Нет, не плохо, а? И между прочим, у Кати, если не ошибаюсь, нет отца, а мать больна и немощна, я как-то видел ее в школе. То есть мой полный стандарт.
Короче, убедившись наконец окончательно, что странное, неопределенное и все же волнующее чувство, которое я испытывал к Кате, и есть, кажется, любовь в зачаточном состоянии, я решился. Момент был очень удачный. Маман как раз достала два билета на знаменитый спектакль знаменитого БДТ и сама внезапно занемогла, так что билетики достались мне. Я совершенно не секу в театре, однако сразу догадался, что лучшего начала в стиле ретро не придумаешь.
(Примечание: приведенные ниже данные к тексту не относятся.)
-- ==== Sys2Proof/Machine/Link.lean ====
section
/-! DEFINITION. The link port: READ, WRITE and READ_COMPLETION. -/

namespace Sys2Proof.Machine

open Sys2Proof

/-! ### WRITE (R27, R28, R34, R35) -/

/-- Write a line to DRAM at a host address (R20). -/
def State.writeHostLine (s : State) (a : Nat) (l : Line) : State := s.setDram (writeLine s.dram a l)

/-- One line of a WRITE that is not UNCLAIMED, by its class (R27). -/
def State.writeClassified (s : State) (a : Nat) (l : Line) (c : LineClass) : State :=
  match c with
  | .unclaimed => s
  | .ingest k j => if s.monitor.run = .running then s.ingestLine k j l else s
  | .egress _ _ => s
  | .control _ => (s.writeHostLine a l).monitorLine a l
  | .readout _ => s.writeHostLine a l
  | .pass => s.writeHostLine a l

/-- The lines of a WRITE in ascending order from address `a`, each classified when it is reached (R19, R35).
The first UNCLAIMED line raises the request's one fault (R28); `told` says that it has been raised. -/
def State.writeLines (s : State) (a : Nat) (data : List Line) (told : Bool) : State :=
  match data with
  | [] => s
  | l :: rest =>
    match s.classify a with
    | .unclaimed =>
      (if told then s else s.report .unclaimed none (some (BitVec.ofNat 40 a))).writeLines (a + 64) rest true
    | c => (s.writeClassified a l c).writeLines (a + 64) rest told

/-- Whether a line address is classified INGEST with slot `k`. -/
def State.touchesSlot (s : State) (k : Fin 4) (a : Nat) : Bool :=
  match s.classify a with
  | .ingest k' _ => k' == k
  | _ => false

/-- The check-failure notice: every slot named goes from FILLING to DISCARD (R34, R57). -/
def State.checkFailureNotice (s : State) (addrs : List Nat) : State :=
  s.setIngest { s.ingest with
    slots := Vector.ofFn (fun k : Fin 4 =>
      if addrs.any (s.touchesSlot k) then (s.slot k).discarded else s.slot k) }

/-- A WRITE that fails the link write check is dropped whole (R34). -/
def State.failedWrite (s : State) (addr : Addr) (lines : Nat) : State :=
  let s1 := s.report .linkCheck none (some addr)
  if s.monitor.run = .running then s1.checkFailureNotice ((List.range lines).map (requestLine addr)) else s1

/-- A WRITE is taken: its link write check is decided in the mode in force, then its lines are handed on
(R18, R33 to R35). -/
def State.takeWrite (s : State) (addr : Addr) (data : List Line) (check : Option Half) : State :=
  if s.link.checkMode && !linkCheckPasses addr data check then s.failedWrite addr data.length
  else s.writeLines (requestLine addr 0) data false

/-! ### READ (R23, R24, R28, R29) -/

/-- The tag of an accepted entry (R22). -/
def InFlight.acceptedTag (e : InFlight) : Option (BitVec 6) :=
  match e with
  | .accepted t _ _ => some t
  | .refused _ => none

/-- Whether an accepted entry carries the tag (R23). -/
def State.tagInUse (s : State) (tag : BitVec 6) : Bool :=
  s.link.inFlight.any (fun e => e.acceptedTag == some tag)

/-- A READ line in the ingest window (R56). -/
def State.readIngest (s : State) (k : Fin 4) (j : Nat) : LineResult :=
  match s.slot k with
  | .filling b _ _ => if s.monitor.run = .running then .ok (s.readBlockLine b j) else .fill fillLine
  | .empty => .fill fillLine
  | .discard _ _ => .fill fillLine
  | .overrun => .fill fillLine

/-- A READ line in the egress window (R89, R91). -/
def State.readEgress (s : State) (slot : EgressSlot) (j : Nat) : LineResult :=
  match s.air.binding slot with
  | none => .fill (if j = 0 then s.fillRecord slot else fillLine)
  | some b =>
    if j = 0 then .ok (s.airedRecord slot b (s.readBlockLine b.block 0))
    else if (s.pool.missingTiles b.block).contains (j / Config.tileLines) then .fill fillLine
    else .ok (s.readBlockLine b.block j)

/-- The result of one line of an accepted READ, by its class (R29). -/
def State.readResult (s : State) (a : Nat) : LineResult :=
  match s.classify a with
  | .unclaimed => .unclaimed
  | .ingest k j => s.readIngest k j
  | .egress slot j => s.readEgress slot j
  | .control _ => .ok (readLine s.dram a)
  | .readout p => .ok (s.readoutLine p)
  | .pass => .ok (readLine s.dram a)

/-- The block a line of a READ is taken on (R11): that of a bound egress slot. -/
def State.readBlock (s : State) (a : Nat) : Option Nat :=
  match s.classify a with
  | .egress slot _ => (s.air.binding slot).map (·.block)
  | _ => none

/-- Add a block to a set of blocks. -/
def addBlock (set : List Nat) (i : Nat) : List Nat := if set.contains i then set else set ++ [i]

/-- The set of blocks a READ is taken on (R11, R22). -/
def State.readBlocks (s : State) (addrs : List Nat) : List Nat :=
  (addrs.filterMap s.readBlock).foldl addBlock []

/-- Raise the in-flight read count of each block (R11). -/
def Pool.takeReads (p : Pool) (is : List Nat) : Pool := is.foldl Pool.takeRead p

/-- Put an entry at the newest end of the in-flight read list (R22). -/
def State.pushInFlight (s : State) (e : InFlight) : State :=
  s.setLink { s.link with inFlight := s.link.inFlight ++ [e] }

/-- The UNCLAIMED fault of a READ, once, with its lowest UNCLAIMED line (R28). -/
def State.reportUnclaimed (s : State) (addrs : List Nat) : State :=
  match addrs.find? (fun a => s.classify a == .unclaimed) with
  | none => s
  | some a => s.report .unclaimed none (some (BitVec.ofNat 40 a))

/-- An accepted READ: every line's content fixed at take, and the read taken on the blocks that serve it
(R23, R24). -/
def State.acceptRead (s : State) (addrs : List Nat) (tag : BitVec 6) : State :=
  ((s.pushInFlight (.accepted tag (addrs.map s.readResult) (s.readBlocks addrs))).setPool
    (s.pool.takeReads (s.readBlocks addrs))).reportUnclaimed addrs

/-- A READ is taken (R18, R23). -/
def State.takeRead (s : State) (addr : Addr) (lines : Nat) (tag : BitVec 6) : State :=
  if s.tagInUse tag then s.pushInFlight (.refused tag)
  else s.acceptRead ((List.range lines).map (requestLine addr)) tag

/-! ### Requests on the link (R18) -/

/-- Whether the link port takes requests: LINK_READY is high and no RESET_PART has been accepted
(R18, R36, R37). -/
def State.takesRequests (s : State) : Bool := s.link.ready && s.monitor.resetPart.isNone

/-- Whether a request can be taken now; a READ needs a place on the in-flight read list (R18, R22). -/
def State.canTake (s : State) (r : Request) : Bool :=
  match r with
  | .read _ _ _ => s.takesRequests && decide (s.link.inFlight.length < 64)
  | .write _ _ _ => s.takesRequests

/-- Take one request (R18). -/
def State.takeRequest (s : State) (r : Request) : State :=
  match r with
  | .read addr lines tag => s.takeRead addr lines tag
  | .write addr data check => s.takeWrite addr data check

/-- Set the requests that wait on the link. -/
def State.setWaiting (s : State) (rs : List Request) : State := s.setLink { s.link with waiting := rs }

/-- Take requests in arrival order until one cannot be taken; that one and those behind it wait (R18). -/
def State.takeRequests (s : State) (rs : List Request) : State :=
  match rs with
  | [] => s.setWaiting []
  | r :: rest => if s.canTake r then (s.takeRequest r).takeRequests rest else s.setWaiting (r :: rest)

/-- Take what waits on the link, as far as it can be taken (R18; log 4). -/
def State.serveLink (s : State) : State := s.takeRequests s.link.waiting

/-- A request arrives behind those that wait (R18). -/
def State.arrive (s : State) (r : Request) : State := s.takeRequests (s.link.waiting ++ [r])

/-! ### READ_COMPLETION (R21, R22, R37) -/

/-- The results an accepted read completes with: those fixed at take, or, in the completion phase of a
RESET_PART, every line FILL with the fill line (R37, R164). -/
def State.completionResults (s : State) (results : List LineResult) : List LineResult :=
  if s.monitor.resetPart.isSome then results.map (fun _ => .fill fillLine) else results

/-- The completion of an in-flight entry (R21, R37). -/
def State.completionOf (s : State) (e : InFlight) : Completion :=
  match e with
  | .accepted tag results _ => .lines tag (s.completionResults results)
  | .refused tag => .tagInUse tag

/-- The blocks an entry was taken on (R22). -/
def InFlight.blocks (e : InFlight) : List Nat :=
  match e with
  | .accepted _ _ bs => bs
  | .refused _ => []

/-- Lower the in-flight read count of each block (R12). DESIGN CHOICE (log 31): the blocks are handled in the
order of the read's lines, slot A's before slot B's, so where one completion brings two RETIRING blocks to 0
they join the free list tail in that order; R9, R13 and R15 do not order them. -/
def Pool.completeReads (p : Pool) (is : List Nat) : Pool := is.foldl Pool.completeRead p

/-- The end of a drain, at the completion that empties the retire list in STOPPING (R15). -/
def State.drainStep (s : State) : State := if s.monitor.run = .stopping then s.endDrain else s

/-- The oldest in-flight read `e` is completed and reported to the pool manager (R12, R22). -/
def State.completeOldest (s : State) (e : InFlight) (rest : List InFlight) : State :=
  ((s.setLink { s.link with inFlight := rest, sent := s.link.sent ++ [s.completionOf e] }).setPool
    (s.pool.completeReads e.blocks)).drainStep

/-! ### The link rows of the table -/

/-- READ (R23): it is taken at once when it can be, and waits on the link otherwise (R18). -/
def execRead (addr : Addr) (lines : Nat) (tag : BitVec 6) (s : State) : Host.Outcome State Fault Refusal :=
  .next (s.arrive (.read addr lines tag))

/-- WRITE (R35): it is taken at once when it can be, and waits on the link otherwise (R18). -/
def execWrite (addr : Addr) (data : List Line) (check : Option Half) (s : State) :
    Host.Outcome State Fault Refusal :=
  .next (s.arrive (.write addr data check))

/-- READ_COMPLETION (R22): the oldest in-flight read completes; a request that waited for its place is
then taken (R18). With no read in flight, or LINK_READY low, no completion is sent (R36). -/
def execReadCompletion (s : State) : Host.Outcome State Fault Refusal :=
  match s.link.inFlight with
  | [] => .next s
  | e :: rest => if s.link.ready then .next (s.completeOldest e rest).serveLink else .next s

end Sys2Proof.Machine
end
В этот день я помыл голову шампунем. Катя, святая душа, не подозревая, что в ее жизни грядет великий перелом, как и обычно, тихо и незаметно отсиживала уроки, стараясь спрятаться на переменах в самых глухих и темных уголках с книжкой в руках. На ней было все то же мешковатое школьное платье, разумно прикрывающее значительно ниже колена тонкие подростковые ноги в ниточных чулках. Поверх платья болтался все тот же застиранный передник с вышитой красной розочкой на боку. Все так. Все правильно. Ни единого украшения, кроме железной заколки в волосах; ни единого намека на кокетство. Наш роман вообще обещал быть не кокетливым.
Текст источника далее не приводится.